По нервам полоснуло оглушительной болью, она хватала воздух ртом, пытаясь справиться, куда-то деться от этой боли, но не получалось, всё стихло только со временем, темнота в глазах прошла, она дрожащей рукой положила водоросль на тарелку и стала протирать пинцет.
— Вера, всё в порядке? — встревоженно полуобернулся министр, она не смогла произнести ни слова, он обернулся полностью, опять окатив её волной саднящей боли, внимательно посмотрел в глаза: — Что с вами? Вы же не боитесь крови.
— Я боюсь боли, — еле слышно выдавила она.
— В смысле? — неверяще поднял брови он.
— Чужой боли, я не могу, когда кому-то рядом больно, — она видела недоверчивое выражение его лица, но ничего больше не добавила, осторожно положила пинцет и пошла в кухню — там дребезжала крышкой закипевшая вода. Она взяла кастрюлю и подставку, вернулась в библиотеку и поставила всё на стол: — Что с этим делать?
— Ничего, пусть остывает. Что значит, вы боитесь чужой боли? Это у вас всегда было, или только здесь началось?
— Всегда, — она опять протёрла руки водкой, поход на кухню дал ей достаточную передышку, чтобы прийти в себя и попытаться храбриться: — Я хорошо делаю массаж, потому что чувствую, где болит. И у вас… — она посмотрела на его спину, там творился дикий ужас, это надо было решать как можно быстрее. — Я попробую ещё раз. Я справлюсь.
— Уж постарайтесь, — с недоверием хмыкнул министр, поколебался и неохотно сказал: — Обезболивающие заклинания нельзя накладывать слишком часто, это вредно. И мне сейчас категорически нельзя, так что помочь ничем не могу.
— Ладно, — она опять начала дрожать, опять взяла пинцет, нашла глазами крупный камень и сцепила зубы, решаясь…
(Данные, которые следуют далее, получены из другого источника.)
-- ==== Sys2Proof/Syntax.lean ====
section
/-!
DEFINITION. The commands of the block, one constructor per row of spec/opcode_table.json (30 R72).
The operands are the whole port fields `a` and `b` of the command (30 R70): a field an operation ignores is
part of the command all the same, because the accept step latches it (30 R74).
-/

namespace Sys2Proof

/-- A command as the host presents it (30 R72). -/
inductive Instr where
  /-- `op = 0`: sine and cosine of the angle `a` (40 R94). -/
  | sincos (a b : Word)
  /-- `op = 1`: sine of the angle `a` (40 R95). -/
  | sin (a b : Word)
  /-- `op = 2`: cosine of the angle `a` (40 R96). -/
  | cos (a b : Word)
  /-- `op = 3`: angle of the vector with `y = a` and `x = b` (41 R115). -/
  | atan2 (a b : Word)
  /-- `op = 4`: integer square root of `a` (42 R133). -/
  | isqrt (a b : Word)
  /-- `op = 5`: reserved (30 R75, 60 R160). -/
  | illegal5 (a b : Word)
  /-- `op = 6`: reserved (30 R75, 60 R160). -/
  | illegal6 (a b : Word)
  /-- `op = 7`: reserved (30 R75, 60 R160). -/
  | illegal7 (a b : Word)
  deriving DecidableEq, Repr

end Sys2Proof
end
Из портала шагнул человек в сером комбинезоне, поклонился:
— Господин, Док прислал аптечку.
— Ставь на стол.
Парень подошёл и Вера узнала серо-зелёные глаза Эрика, они поражённо расширились, он уже хотел что-то сказать, когда министр рыкнул:
— Иди!
Парень поклонился и вышел, министр недовольно кивнул на аптечку:
— Поройтесь, там должны быть более удобные инструменты и дезинфицирующее…
В портал влетел запыхавшийся Барт, откинул с лица капюшон и испуганно уставился на Веру, потом на министра:
— Что тут у вас?
— Нормально всё, — отвернулся министр.
— Нет, не нормально! — возмущённо выпрямился маг, — неужели вы не видите, ей плохо!
— Ты знаешь, что с ней?
— Знаю. Ей нельзя заниматься таким, она — сенс!
— Что это?
— Это как маг, только без магии, — сочувственно поморщился Барт, — она чувствует вашу боль. Я знаю, что вам заклинания нельзя, но зелья-то можно, примите что-нибудь!
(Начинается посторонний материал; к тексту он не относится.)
/-- Inference of the spec (40_sincos.md R98 (a) to (e)): exact laws for every table and every angle. -/
def Obligations.SincosExactLaws : Prop :=
  ∀ (t : SinTable) (theta theta' m : Word),
    (anglePosition theta = anglePosition theta' → sincosF t theta = sincosF t theta') ∧
    sincosF t (add32 theta (32768#32 * m)) = sincosF t theta ∧
    (sincosF t theta).2 = (sincosF t (add32 theta 8192#32)).1 ∧
    (sincosF t (add32 theta 16384#32)).1 = neg32 (sincosF t theta).1 ∧
    (sincosF t (add32 theta 16384#32)).2 = neg32 (sincosF t theta).2 ∧
    (anglePosition theta' = ~~~anglePosition theta →
      (sincosF t theta').1 = neg32 (sincosF t theta).1 ∧ (sincosF t theta').2 = (sincosF t theta).2)

/-- Inference of the spec (40_sincos.md R97): results within 32767 in magnitude, and their signs by quadrant, for
every table the spec allows. -/
def Obligations.SincosRangeAndSign : Prop :=
  ∀ (t : SinTable) (theta : Word), t.Ok →
    -32767 ≤ (sincosF t theta).1.toInt ∧ (sincosF t theta).1.toInt ≤ 32767 ∧
    -32767 ≤ (sincosF t theta).2.toInt ∧ (sincosF t theta).2.toInt ≤ 32767 ∧
    ((angleQuadrant theta).toNat ≤ 1 → 0 ≤ (sincosF t theta).1.toInt) ∧
    (2 ≤ (angleQuadrant theta).toNat → (sincosF t theta).1.toInt ≤ 0) ∧
    ((angleQuadrant theta).toNat = 0 ∨ (angleQuadrant theta).toNat = 3 → 0 ≤ (sincosF t theta).2.toInt) ∧
    ((angleQuadrant theta).toNat = 1 ∨ (angleQuadrant theta).toNat = 2 → (sincosF t theta).2.toInt ≤ 0)

/-- 41 R111: the four cases of `REDUCE` on the signed readings; a component is negated exactly when negative. -/
def Obligations.Atan2ReduceCases : Prop :=
  ∀ y x : Word,
    (0 ≤ x.toInt → 0 ≤ y.toInt →
      reduceQuadrant y x = 0#2 ∧ (reduceStart y x).x = x ∧ (reduceStart y x).y = y) ∧
    (x.toInt < 0 → 0 ≤ y.toInt →
      reduceQuadrant y x = 1#2 ∧ (reduceStart y x).x = -x ∧ (reduceStart y x).y = y) ∧
    (x.toInt < 0 → y.toInt < 0 →
      reduceQuadrant y x = 2#2 ∧ (reduceStart y x).x = -x ∧ (reduceStart y x).y = -y) ∧
    (0 ≤ x.toInt → y.toInt < 0 →
      reduceQuadrant y x = 3#2 ∧ (reduceStart y x).x = x ∧ (reduceStart y x).y = -y)

/-- 41 R113: the iterations are `i = 0, 1, ..., 12` in that order; one iteration in integer arithmetic modulo `2^32`:
floors for the shifts, the test on the sign of `Y` alone with zero counted as not negative, both components from the
old ones. -/
def Obligations.Atan2RotationStep : Prop :=
  (∀ (t : AtanTable) (v : Rotation) (n : Nat) (h : n < 13),
    atanLoop t v (n + 1) = atanStep t ⟨n, h⟩ (atanLoop t v n)) ∧
  ∀ (t : AtanTable) (i : Fin 13) (v : Rotation),
    (v.y.toInt < 0 →
      atanStep t i v =
        ⟨BitVec.ofInt 32 (v.x.toInt - v.y.toInt / 2 ^ i.val), BitVec.ofInt 32 (v.y.toInt + v.x.toInt / 2 ^ i.val),
          BitVec.ofInt 32 (v.ang.toInt + t[i.val].toNat)⟩) ∧
    (0 ≤ v.y.toInt →
      atanStep t i v =
        ⟨BitVec.ofInt 32 (v.x.toInt + v.y.toInt / 2 ^ i.val), BitVec.ofInt 32 (v.y.toInt - v.x.toInt / 2 ^ i.val),
          BitVec.ofInt 32 (v.ang.toInt - t[i.val].toNat)⟩)

/-- 41 R114: the four lines of `CORRECT` modulo `2^32`; the result is not masked. -/
def Obligations.Atan2QuadrantCorrection : Prop :=
  ∀ a : Word,
    correct 0#2 a = BitVec.ofInt 32 (-a.toInt) ∧ correct 1#2 a = BitVec.ofInt 32 (16384 + a.toInt) ∧
    correct 2#2 a = BitVec.ofInt 32 (16384 - a.toInt) ∧ correct 3#2 a = BitVec.ofInt 32 (32768 + a.toInt)

/-- `ATAN2` at the origin gives the sum of the thirteen table words, for every table: the spec's decision D16
(90_conflicts.md C1), where the source states 0 (log 11). -/
def Obligations.Atan2AtTheOrigin : Prop :=
  (∀ t : AtanTable, atan2F t 0#32 0#32 = BitVec.ofNat 32 (atanSigma t)) ∧ atanSigma atanTableDefault = 9091

/-- Inference of the spec (41_atan2.md R117): the results for the four sign patterns of one pair of magnitudes are
tied exactly, whatever the table. -/
def Obligations.Atan2SignPatterns : Prop :=
  ∀ (t : AtanTable) (y x : Word), y ≠ 0x80000000#32 → x ≠ 0x80000000#32 →
    (x.toInt < 0 → 0 ≤ y.toInt → atan2F t y x = 16384#32 - atan2F t y (-x)) ∧
    (x.toInt < 0 → y.toInt < 0 → atan2F t y x = 16384#32 + atan2F t (-y) (-x)) ∧
    (0 ≤ x.toInt → y.toInt < 0 → atan2F t y x = 32768#32 - atan2F t (-y) x)

/-- Inference of the spec (41_atan2.md R120): the accumulator never exceeds the table's sum in magnitude, and after
the thirteenth iteration of operands other than `0x80000000` it is at most the sum less twice the first word. -/
def Obligations.Atan2AccumulatorBound : Prop :=
  ∀ (t : AtanTable) (y x : Word),
    (∀ n, -(atanSigma t : Int) ≤ (atanLoop t (reduceStart y x) n).ang.toInt ∧
      (atanLoop t (reduceStart y x) n).ang.toInt ≤ atanSigma t) ∧
    (y ≠ 0x80000000#32 →
      (atanLoop t (reduceStart y x) 13).ang.toInt ≤ (atanSigma t : Int) - 2 * t[0].toNat)

/-- Inference of the spec (41_atan2.md R118, "checked ... not proved"): for operands of magnitude up to `2^29` no add,
subtract or negate of the engine wraps: the reduction gives the magnitudes, every iteration is that of ordinary
integers, and the result is the line of `CORRECT` in ordinary integers. -/
def Obligations.Atan2SafeDomainDoesNotWrap : Prop :=
  ∀ (t : AtanTable) (y x : Word), |y.toInt| ≤ 2 ^ 29 → |x.toInt| ≤ 2 ^ 29 →
    (∀ n, (atanLoop t (reduceStart y x) n).signed = intAtanLoop t ⟨|x.toInt|, |y.toInt|, 0⟩ n) ∧
    (atan2F t y x).toInt =
      intCorrect (reduceQuadrant y x) (intAtanLoop t ⟨|x.toInt|, |y.toInt|, 0⟩ 13).ang

/-- 42 R132: the iterations are at `i = 30, 28, ..., 0` in that order; one iteration in natural arithmetic, for each bit
position: `temp` from the root before the halving (modulo `2^32`), an unsigned test that includes equality, and no
borrow. -/
def Obligations.IsqrtRecurrenceStep : Prop :=
  (∀ (v : RootPair) (j : Nat), j < 16 → sqrtLoop v (j + 1) = sqrtStep (30 - 2 * j) (sqrtLoop v j)) ∧
  ∀ (i : Nat) (v : RootPair), i ≤ 30 →
    ((v.root.toNat + 2 ^ i) % 2 ^ 32 ≤ v.num.toNat →
      (sqrtStep i v).num.toNat = v.num.toNat - (v.root.toNat + 2 ^ i) % 2 ^ 32 ∧
      (sqrtStep i v).root.toNat = (v.root.toNat / 2 + 2 ^ i) % 2 ^ 32) ∧
    (v.num.toNat < (v.root.toNat + 2 ^ i) % 2 ^ 32 →
      (sqrtStep i v).num = v.num ∧ (sqrtStep i v).root.toNat = v.root.toNat / 2)

/-- Inference of the spec (42_isqrt.md R134, R135): the loop invariant; after the iteration at bit position `i` the
root register holds `s * 2^i` and the remainder `n - s^2 * 2^i`, with `s` the root of `n / 2^i`; before the iteration
at `i` the root register is a multiple of `2^(i+2)` and `temp` does not wrap. -/
def Obligations.IsqrtLoopInvariant : Prop :=
  ∀ (n : Word) (j : Nat), j < 16 →
    let i := 30 - 2 * j
    let before := sqrtLoop (sqrtStart n) j
    let after := sqrtLoop (sqrtStart n) (j + 1)
    let r := Nat.sqrt (n.toNat / 2 ^ i)
    2 ^ (i + 2) ∣ before.root.toNat ∧ before.root.toNat + 2 ^ i < 2 ^ 32 ∧
    after.root.toNat = r * 2 ^ i ∧ after.num.toNat + r ^ 2 * 2 ^ i = n.toNat

/-- Inference of the spec (42_isqrt.md R135, checked there but not proved): for every operand `ISQRT` gives the floor
of the square root, the operation of 42 R130, the largest integer whose square is at most the operand; so it is
non-decreasing (R136 (c), derived there from (b)); and the source's three values (R136 (a)). -/
def Obligations.IsqrtIsFloorSquareRoot : Prop :=
  isqrtF 0#32 = 0#32 ∧ isqrtF 1#32 = 1#32 ∧ isqrtF 4#32 = 2#32 ∧
  (∀ n : Word, (isqrtF n).toNat * (isqrtF n).toNat ≤ n.toNat ∧
    ∀ r : Nat, r * r ≤ n.toNat → r ≤ (isqrtF n).toNat) ∧
  (∀ m n : Word, m.toNat ≤ n.toNat → (isqrtF m).toNat ≤ (isqrtF n).toNat)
— Ты издеваешься? Мне ещё работать.
— Это вы издеваетесь! Вы что, не видите? — Он с досадой указал на Веру, министр сжал челюсти:
— Что ты предлагаешь?
— Нужно… я знаю! — Он озарённо распахнул глаза и исчез, через несколько секунд появившись с чёрным камешком-амулетом: — Вера, возьми!
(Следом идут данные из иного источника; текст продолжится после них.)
/-! `State.clearDone`. -/

@[simp] theorem State.clearDone_r0 (s : State) : s.clearDone.r0 = s.r0 := (rfl)
@[simp] theorem State.clearDone_r1 (s : State) : s.clearDone.r1 = s.r1 := (rfl)
@[simp] theorem State.clearDone_ill (s : State) : s.clearDone.ill = s.ill := (rfl)
@[simp] theorem State.clearDone_busy (s : State) : s.clearDone.busy = s.busy := (rfl)
@[simp] theorem State.clearDone_done (s : State) : s.clearDone.done = false := (rfl)
@[simp] theorem State.clearDone_op (s : State) : s.clearDone.op = s.op := (rfl)
@[simp] theorem State.clearDone_a (s : State) : s.clearDone.a = s.a := (rfl)
@[simp] theorem State.clearDone_b (s : State) : s.clearDone.b = s.b := (rfl)
@[simp] theorem State.clearDone_x (s : State) : s.clearDone.x = s.x := (rfl)
@[simp] theorem State.clearDone_y (s : State) : s.clearDone.y = s.y := (rfl)
@[simp] theorem State.clearDone_ang (s : State) : s.clearDone.ang = s.ang := (rfl)
@[simp] theorem State.clearDone_quad (s : State) : s.clearDone.quad = s.quad := (rfl)
@[simp] theorem State.clearDone_num (s : State) : s.clearDone.num = s.num := (rfl)
@[simp] theorem State.clearDone_root (s : State) : s.clearDone.root = s.root := (rfl)
@[simp] theorem State.clearDone_cnt (s : State) : s.clearDone.cnt = s.cnt := (rfl)
@[simp] theorem State.clearDone_sinTable (s : State) : s.clearDone.sinTable = s.sinTable := (rfl)
@[simp] theorem State.clearDone_atanTable (s : State) : s.clearDone.atanTable = s.atanTable := (rfl)
@[simp] theorem State.clearDone_host (s : State) : s.clearDone.host = s.host := (rfl)
@[simp] theorem State.clearDone_draws (s : State) : s.clearDone.draws = s.draws := (rfl)

/-! `State.latch`. -/

@[simp] theorem State.latch_r0 (s : State) (o : BitVec 3) (v w : Word) : (s.latch o v w).r0 = s.r0 := (rfl)
@[simp] theorem State.latch_r1 (s : State) (o : BitVec 3) (v w : Word) : (s.latch o v w).r1 = s.r1 := (rfl)
@[simp] theorem State.latch_ill (s : State) (o : BitVec 3) (v w : Word) : (s.latch o v w).ill = s.ill := (rfl)
@[simp] theorem State.latch_busy (s : State) (o : BitVec 3) (v w : Word) : (s.latch o v w).busy = true := (rfl)
@[simp] theorem State.latch_done (s : State) (o : BitVec 3) (v w : Word) : (s.latch o v w).done = false := (rfl)
@[simp] theorem State.latch_op (s : State) (o : BitVec 3) (v w : Word) : (s.latch o v w).op = o := (rfl)
@[simp] theorem State.latch_a (s : State) (o : BitVec 3) (v w : Word) : (s.latch o v w).a = v := (rfl)
@[simp] theorem State.latch_b (s : State) (o : BitVec 3) (v w : Word) : (s.latch o v w).b = w := (rfl)
@[simp] theorem State.latch_x (s : State) (o : BitVec 3) (v w : Word) : (s.latch o v w).x = s.x := (rfl)
@[simp] theorem State.latch_y (s : State) (o : BitVec 3) (v w : Word) : (s.latch o v w).y = s.y := (rfl)
@[simp] theorem State.latch_ang (s : State) (o : BitVec 3) (v w : Word) : (s.latch o v w).ang = s.ang := (rfl)
@[simp] theorem State.latch_quad (s : State) (o : BitVec 3) (v w : Word) : (s.latch o v w).quad = s.quad := (rfl)
@[simp] theorem State.latch_num (s : State) (o : BitVec 3) (v w : Word) : (s.latch o v w).num = s.num := (rfl)
@[simp] theorem State.latch_root (s : State) (o : BitVec 3) (v w : Word) : (s.latch o v w).root = s.root := (rfl)
@[simp] theorem State.latch_cnt (s : State) (o : BitVec 3) (v w : Word) : (s.latch o v w).cnt = s.cnt := (rfl)
@[simp] theorem State.latch_sinTable (s : State) (o : BitVec 3) (v w : Word) : (s.latch o v w).sinTable = s.sinTable := (rfl)
@[simp] theorem State.latch_atanTable (s : State) (o : BitVec 3) (v w : Word) : (s.latch o v w).atanTable = s.atanTable := (rfl)
@[simp] theorem State.latch_host (s : State) (o : BitVec 3) (v w : Word) : (s.latch o v w).host = s.host := (rfl)
@[simp] theorem State.latch_draws (s : State) (o : BitVec 3) (v w : Word) : (s.latch o v w).draws = s.draws := (rfl)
Она протянула дрожащую руку и взяла у него амулет.
И всё стихло.
Мир как будто стал серым и плоским, боль пропала, как отрезало. Звуки доносились как сквозь вату, тем не менее, она отчётливо слышала.
— Ну, лучше? Вера? — Барт смотрел на неё испуганными глазами, она заторможено кивнула:
— Да, мне легче. Спасибо. Что это?
— Разновидность ментального щита, узкой направленности. Пользуйся. Всё, я пошёл, меня ждут. Если что, зовите. Господин, — маг поклонился и исчез, до Веры как будто издалека донёсся голос министра Шена:
— Вы не говорили об этом.
— А я должна была? — прохладно ответила она, опуская амулет в нагрудный карман, опять протёрла руки и взяла пинцет.
Стало легче, выцветший мир больше не дрожал болью, разодранная спина министра Шена казалась нарисованной на бумаге, бутафорской, в неё совершенно не страшно было тыкать пинцетом, она точными движениями стала выбирать куски грязи, складывать на тарелку, раздвигала края ран пальцами с жутковатым равнодушием патологоанатома, который уверен, что пациенту уже точно не больно.
Кто-то приходил, что-то докладывал министру Шену, тот раздавал приказы, что-то подписывал, Вера почти ничего не слышала, даже не могла сказать, в каком он настроении. Пальцы действовали ловко, но почти ничего не чувствовали, как будто рука была в перчатке, в какой-то момент она поняла, что не видит, где рана воспалена, а где — нет, вся спина была равномерно-серая, даже кровь не отличалась от грязной воды.